Paddy Torsney, former MP reviews book written by former Governor General. Recommends it to everyone.


By Paddy Torsney

BURLINGTON, ON  November 11, 2011

It is fitting that I write this review of Room for All of Us by Adrienne Clarkson on November 11th.  Like many Canadians, I spent the morning at Remembrance Day ceremonies in my community. My parents are immigrants to Canada so we don’t have uncles, aunts and grandparents to remember.
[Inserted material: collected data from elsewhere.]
-- ==== Sys2Proof/Machine/Hub.lean ====
section
/-! DEFINITION. The host's windows, functions, resets, alignment, links, the stud book and the security processor (R313 to R324, R332 to R337, R372, R375, R390, R391). -/

namespace Sys2Proof.Machine

/-! ## Functions (R317, R336) -/

/-- The bits of a configuration block that hold fields (Table 19-1). -/
def blockMask : Nat := 0xFF0F + place 0xFFFFFFFF 16 32 + place (2 ^ 465 - 1) 64 465 + place (2 ^ 80 - 1) 576 80

/-- EN of a block. -/
def blkEn (b : BitVec 1024) : Bool := b.getLsbD 0

/-- A function number exists. -/
def atFunc (f : Nat) (g : State → State) (s : State) : Result := if f ≤ 16 then .next (g s) else .fault .absentAgent

/-- Write a function's block. -/
def setBlock (f : Nat) (b : BitVec 1024) (s : State) : State := modHub (fun h => { h with funcs := tset 0 h.funcs f b }) s

/-- A step of bring-up has failed: the steps behind it do not come (R324, R337). -/
def broughtDown (s : State) : Bool := bits s.hub.status.toNat 3 0 != 0

/-- The host may take a step of bring-up behind step `n`: that one is complete, and none has failed (R324, Table 19-3). -/
def broughtTo (s : State) (n : Nat) : Bool := !broughtDown s && decide (n ≤ s.hub.bringUp)

/-- An action completes step `n` of bring-up, or the step fails in its place: nothing of the action happens, and its report stands (R324; log entry 68). -/
def completeStep (n : Nat) (act : State → State) (s : State) : State := match s.hub.bringFail with
  | some (f, c) => if f = n then modHub (fun h => { h with status := .ofNat 64 (n + place c 8 8), bringFail := none }) s
    else modHub (fun h => { h with bringUp := max h.bringUp n }) (act s)
  | none => modHub (fun h => { h with bringUp := max h.bringUp n }) (act s)

/-- FUNCTION_ENABLE (R317): EN = 1 written to a disabled function enables it with every field, behind step 6 of bring-up; the first one completes step 7 (R324). SCLIM 3 is never valid, so such a block enables nothing. DESIGN CHOICE: a value outside its range in Table 19-1 (WEIGHT 0, FQN below 16, RRN above 65,536, an address that is not aligned) is taken as written; R317 gives no outcome for it (log entry 80). -/
def execFunctionEnable (f : Nat) (blk : BitVec 1024) (s : State) : Result := atFunc f (fun s =>
  if broughtTo s 6 && !fEnabled s f && blkEn blk && bits blk.toNat 2 1 != 3 then
    completeStep 7 (setBlock f (.ofNat 1024 (blk.toNat &&& blockMask))) s else s) s

/-- FUNCTION_UPDATE (R317): EN = 1 written to an enabled function changes only WEIGHT and QUOTA. -/
def execFunctionUpdate (f : Nat) (blk : BitVec 1024) (s : State) : Result := atFunc f (fun s =>
  if fEnabled s f && blkEn blk then
    let old := (tget 0 s.hub.funcs f).toNat
    setBlock f (.ofNat 1024 (bits old 7 0 + place (bits blk.toNat 15 8) 8 8 + place (bits blk.toNat 47 16) 16 32 + (old >>> 48) <<< 48)) s
  else s) s

/-- The function's queues stop accepting records, those in them are discarded, and records on their way to them get a negative acknowledgement (R336 step 1, R123). -/
def resetQueues (f : Nat) (s : State) : State :=
  let mine (q : Nat) : Bool := qcVf (queueOf s q) == f
  let s := (s.hub.inbox.filter fun x => mine x.queue).foldl (fun s x => nack x s) s
  modHub (fun h => { h with queues := h.queues.map fun p => if qcVf p.2 = f then (p.1, { conf := p.2.conf &&& ~~~1 }) else p }) s

/-- The function's contexts are abandoned without completion records, and their commands discarded (R336 step 2). Matrix operations that have started run to their end. What R336 clears of such a context (its handles, bindings, pins and ring handles) is gone, and its other registers keep their values (R5; log entry 46). -/
def resetContexts (f : Nat) (s : State) : State :=
  let s := mapCores (fun _ k => { k with
    cmds := k.cmds.filter (fun m => m.func != f)
    refDrops := k.refDrops.filter (fun r => r.func != f)
    tlb := k.tlb.filter (fun e => e.func != f)
    icache := k.icache.filter fun l => l.1 != f }) s
  let gone := (ctxIds s).filter fun p => (getCtx s p.1 p.2).func.toNat == f && (getCtx s p.1 p.2).life != .idle
  let s := gone.foldl (fun s p => modCore p.1 (fun k => k.dropQueued fun e => e.ctx == p.2)
    (modCtx p.1 p.2 (Context.vacated p.1) (keepBubble p.1 p.2 s))) s
  let ids := (s.hub.tasks.filter fun t => t.func == f).map (·.id)
  modHub (fun h => { h with
    tasks := h.tasks.filter (fun t => t.func != f)
    graphs := h.graphs.filter (fun g => g.func != f)
    saved := h.saved.filter (fun v => v.ctx.func.toNat != f)
    clusterSaves := h.clusterSaves.filter (fun v => v.func != f)
    calls := h.calls.filter (fun x => !ids.contains x.task)
    bound := h.bound.filter (fun b => b.key / 65536 != f)
    bgSteps := h.bgSteps.filter (fun p => p.1 / 512 != f)
    bgDone := h.bgDone.filter (fun p => p.1 / 64 != f)
    bgPeers := h.bgPeers.filter (fun p => p.1 / 64 != f)
    bgBroken := h.bgBroken.filter fun g => g / 64 != f }) s

/-- The pages of a function in the reserve zone are gone. -/
def emptyReserve (f : Nat) (s : State) : State :=
  let gone := s.hub.reserve.filter fun r => r.1 == f
  gone.foldl (fun s r => { s with mem := Memory.zero s.mem (reservePfn f r.2 * 65536) 65536 })
    (modHub (fun h => { h with
      reserve := h.reserve.filter (fun r => r.1 != f)
      heads := h.heads.filter (fun a => !gone.any fun r => reservePfn f r.2 == a / 65536)
      prepared := h.prepared.filter fun p => !gone.any fun r => reservePfn f r.2 == p.1 }) s)

/-- The function's handles and counters are cleared, and its pages leave it at once, with the epoch of the reset (R336 step 3, R120). -/
def resetPages (f : Nat) (s : State) : State :=
  let s := emptyReserve f (dropHandles (fun h => bits h.toNat 11 7 == f) s)
  let pfns := (s.hub.pages.filter fun p => dState p.2.toNat != 0 && dOwner p.2.toNat == f).map (·.1)
  modHub (fun h => { h with
    counters := h.counters.filter (fun p => p.1 / 4096 != f)
    pages := h.pages.filter (fun p => !pfns.contains p.1)
    resetPages := h.resetPages ++ pfns.map fun p => (p, h.epoch)
    prepared := h.prepared.filter (fun p => !pfns.contains p.1)
    linked := h.linked.filter (fun l => !l.pages.any pfns.contains)
    heads := h.heads.filter (fun a => !pfns.contains (a / 65536))
    copies := h.copies.filter (fun p => !pfns.contains p.1)
    revokes := h.revokes.filter (fun r => r.func != f)
    staged := h.staged.filter (fun p => p.f != f)
    epoch := h.epoch + 1 }) s

/-- A function reset in its order (R336): at its end the function reads as disabled, its other fields as they stood until the next EN = 1 (log entry 66); the fault queue numbers from 0 again (R329). -/
def resetFunction (f : Nat) (s : State) : State :=
  let s := resetPages f (resetContexts f (resetQueues f s))
  modHub (fun h => { h with funcs := tset 0 h.funcs f (tget 0 h.funcs f &&& ~~~1), fqSeq := h.fqSeq.filter (fun p => p.1 != f), fqRecent := h.fqRecent.filter fun p => p.1 != f }) s

/-- FUNCTION_RESET (R336): for an enabled function. -/
def execFunctionReset (f : Nat) (s : State) : Result := atFunc f (fun s => if fEnabled s f then resetFunction f s else s) s

/-! ## Management writes (R315) -/

/-- QUEUE_CONFIG_WRITE (R123): SEQ is read-only. Behind step 6 of bring-up the words are written, and behind step 7 their EN, which completes step 8 (R324). -/
def execQueueConfigWrite (q : Nat) (w : BitVec 64) (s : State) : Result :=
  if q < 256 then .next (
    if broughtTo s 7 then
      (let set := modQueue q fun x => { x with conf := w.setWidth 32 &&& 0x3FF }
       if w.getLsbD 0 then completeStep 8 set s else set s)
    else if broughtTo s 6 then modQueue q (fun x => { x with conf := w.setWidth 32 &&& 0x3FE }) s
    else s) else .fault .absentAgent

/-- REMOTE_RING_ENTRY_WRITE (R318): an entry of the function's table. DESIGN CHOICE: where the index is RRN or above, or the table's page is not mapped, nothing is written; R318 does not say (log entry 35). -/
def execRemoteRingEntryWrite (f i : Nat) (w : BitVec 128) (s : State) : Result := atFunc f (fun s =>
  if i < fblk s f 528 512 then match vphys s f (fblk s f 511 448 + 16 * i) with
    | some (a, _) => devPut s a (w.toNat &&& 0x1FFFFF0FFF0003) 16
    | none => s
  else s) s

/-- A barrier-group entry is written: the group is whole again, and its step counters read 0 (R110, R111, R387). -/
def writeGroup (f g : Nat) (e : BitVec 64) (s : State) : State :=
  let s := match vphys s f (fblk s f 383 320 + 8 * g) with
    | some (a, _) => devPut s a (e.toNat &&& 0xFFFFF) 8
    | none => s
  let key := f * 64 + g
  let s := mapCtxs (fun _ _ x => if x.func.toNat = f ∧ groupOf x = g ∧ 4 ≤ bits x.domain.toNat 8 6 then { x with stepno := 0 } else x) s
  modHub (fun h => { h with
    bgBroken := h.bgBroken.filter (· ≠ key)
    bgDone := h.bgDone.filter (fun p => p.1 != key)
    bgPeers := h.bgPeers.filter fun p => p.1 != key
    bgSteps := h.bgSteps.filter fun p => p.1 / 8 != key }) s

/-- A page of HBM that has not been withdrawn enters the pool, zeroed with fresh check bits (R83, R84, R373). -/
def addPage (pfn : Nat) (s : State) : State :=
  if dState (desc s pfn) = 0 ∧ !s.hub.free.contains pfn ∧ !s.hub.withdrawn.contains pfn ∧ (hbmPlace s (pfn * 65536)).isSome then
    modHub (fun h => { h with free := h.free ++ [pfn] }) (scrubPage pfn s)
  else s

/-- The bits of an address-range entry that hold fields (Table 4-6). -/
def rangeMask : BitVec 256 := .ofNat 256 (1 + place (2 ^ 36 - 1) 16 36 + place (2 ^ 36 - 1) 80 36 + place 63 128 6 + place (2 ^ 48 - 1) 144 48 + place 0x1FFFF 192 17)

/-- The bytes of the valid ranges of a tier. -/
def tierBytes (rs : Tab (BitVec 256)) (tier : Nat) : Nat :=
  ((rs.filter fun e => bits e.2.toNat 0 0 == 1 && bits e.2.toNat 133 132 == tier).map fun e => bits e.2.toNat 115 80 * 65536).sum

/-- The bytes of an HBM entry that lie in stack `st`: its units go round the listed stacks in ascending order (R82). -/
def stackBytes (e st : Nat) : Nat :=
  let ss := listed (bits e 159 144) 16
  let g := bits e 131 128 + 8
  let n := bits e 115 80 * 65536
  let i := ss.idxOf st
  if i < ss.length then (n >>> g + ss.length - 1 - i) / ss.length <<< g + (if n >>> g % ss.length = i then n % 2 ^ g else 0) else 0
In fact, my parents came from Ireland, a country that remained neutral during the war and they did not serve in the two world wars.

This morning the Minister who spoke used the theme “I remember it well”, expanding the notion to remember the lost and injured soldiers and civilians, to experience through his stories the suffering of the times.

Mme Clarkson’s book encourages readers to do just that: remember it well.  Remember the stories of the individuals she presents to us and remember how their journey is similar to ours, or our ancestors, and that whether they came in 1999 or in 1799, the stories have similarities.  Though the distance, nationality and skin colours may be different, in our hearts we are all the same: courageous people who have chosen, or been driven to choose, Canada. Even more importantly, we need to remember that our nation is richer for each of the experiences.

Mme Clarkson chose ten Canadians to profile in her book. Their backgrounds are diverse and most of them faced diversity before choosing Canada.  Each and every one of the people she presents had an interesting story to tell.   Each and every one caused me to learn more about what Canada and the world was thinking at the time of their arrival – anti-Vietnam protests, Idi Amin’s expulsions, destitute boat people from Vietnam and Sri Lanka, the Holocaust.  Although the circumstances are different, there are many similarities to more recent migrations and migrations further in the past.

The book is well researched and the stories well woven with Clarkson`s experience coming to Canada as a young Chinese girl and settling in the Ottawa of the 1940’s.   This tapestry of stories and history allows readers to feel, and be inspired by, the wonderful nation building that is occurring with each arrival this year as some 250,000 new entrants join our country.

Former Governor General of Canada, Mme Clarkson’s legacy project is The Institute for Canadian Citizenship.   It’s a great project that ensures more Canadians will learn our country’s rich history, a history that comprises dynamic people and remarkable journeys. This book will help launch that Institute to many readers.

I can recommend this book to readers. While readers will be familiar with some of the public figures presented (Calgary Mayor Naheed Nenshi, MP Rathika Sitsabaiesan, former MLA Corky Evans, radio star Andy Barrie and Rogers Canada president Nadir Mohamed), there are other people many Canadians won’t know well (Holocaust survivor Fred Bild, film director John Tran or artist Tamara Toledo, author David Albahari).  With each story we learn more about the people and become interested in their journey and how their experiences have influenced careers and life choices.

Former Governor General Adrianne Clarkson has written a book consisting of profiles of people who chose Canada. For those of us who were born here, the book offers a view of our country that is both refreshing and rewarding.

The Blair family story presents another perspective on the decision to choose Canada.  The Blairs descend on both sides from ancestors who arrived in Canada in 1843.  After generations of life in Quebec City, the family moved to the UK for professional reasons but kept their children connected with Canada in stories and summer vacations.  After years abroad, all three children returned to live in Quebec City as bilingual citizens who care deeply about their country and have put enormous effort into preserving Quebec’s historical buildings. “The Blairs are now part of only two percent of the Quebec City population, whereas their ancestors (British) formed fifty percent.  But they have adapted.  They have done what they wished to do: live in the society of their ancestors and adapt to the changing conditions.”

The Blairs represent well the story of Canada: people coming to our shores and making and remaking our nation through the centuries. And we are all enriched by these experiences, whether or not they are part of our family.

Mme Clarkson presents the ten stories in a context which is interesting and informative.  Her emphasis on history made me long for more!  I think this book would be an interesting addition to the school curriculum.

I had a high school teacher who once told me Canadian history was boring. These stories and Ms Clarkson’s presentation of our history were engaging and important.  As she says at the end, “When Canada adopts you, you are part of the whole family, with its benefits and its dysfunctions, with its birthday celebrations and crazy Uncle Herb”.  And further, “If our presence is to have meaning in our chosen country, we must all of us accept all of our history.  Our history must be taught and absorbed; our experiences, bad and noble, must be shared.”

I know I’d like to give a copy of this book to one of my teachers (Mr. H) with an inscription inside the book – for you  Mr. H., Mme Clarkson’s book is inspiring, interesting  enjoyable and anything but boring.


Paddy Torsney is a member of the Privy Council and served as the Member of Parliament for Burlington.   Room for All of Us by Adrienne Clarkson is published by the Penguin Group in Canada and is available at The Different Drummer in Burlington.

Mme Clarkson will be reading from her book at a public event at the Royal Botanical Gardens at 2:00 pm on Sunday November 13th.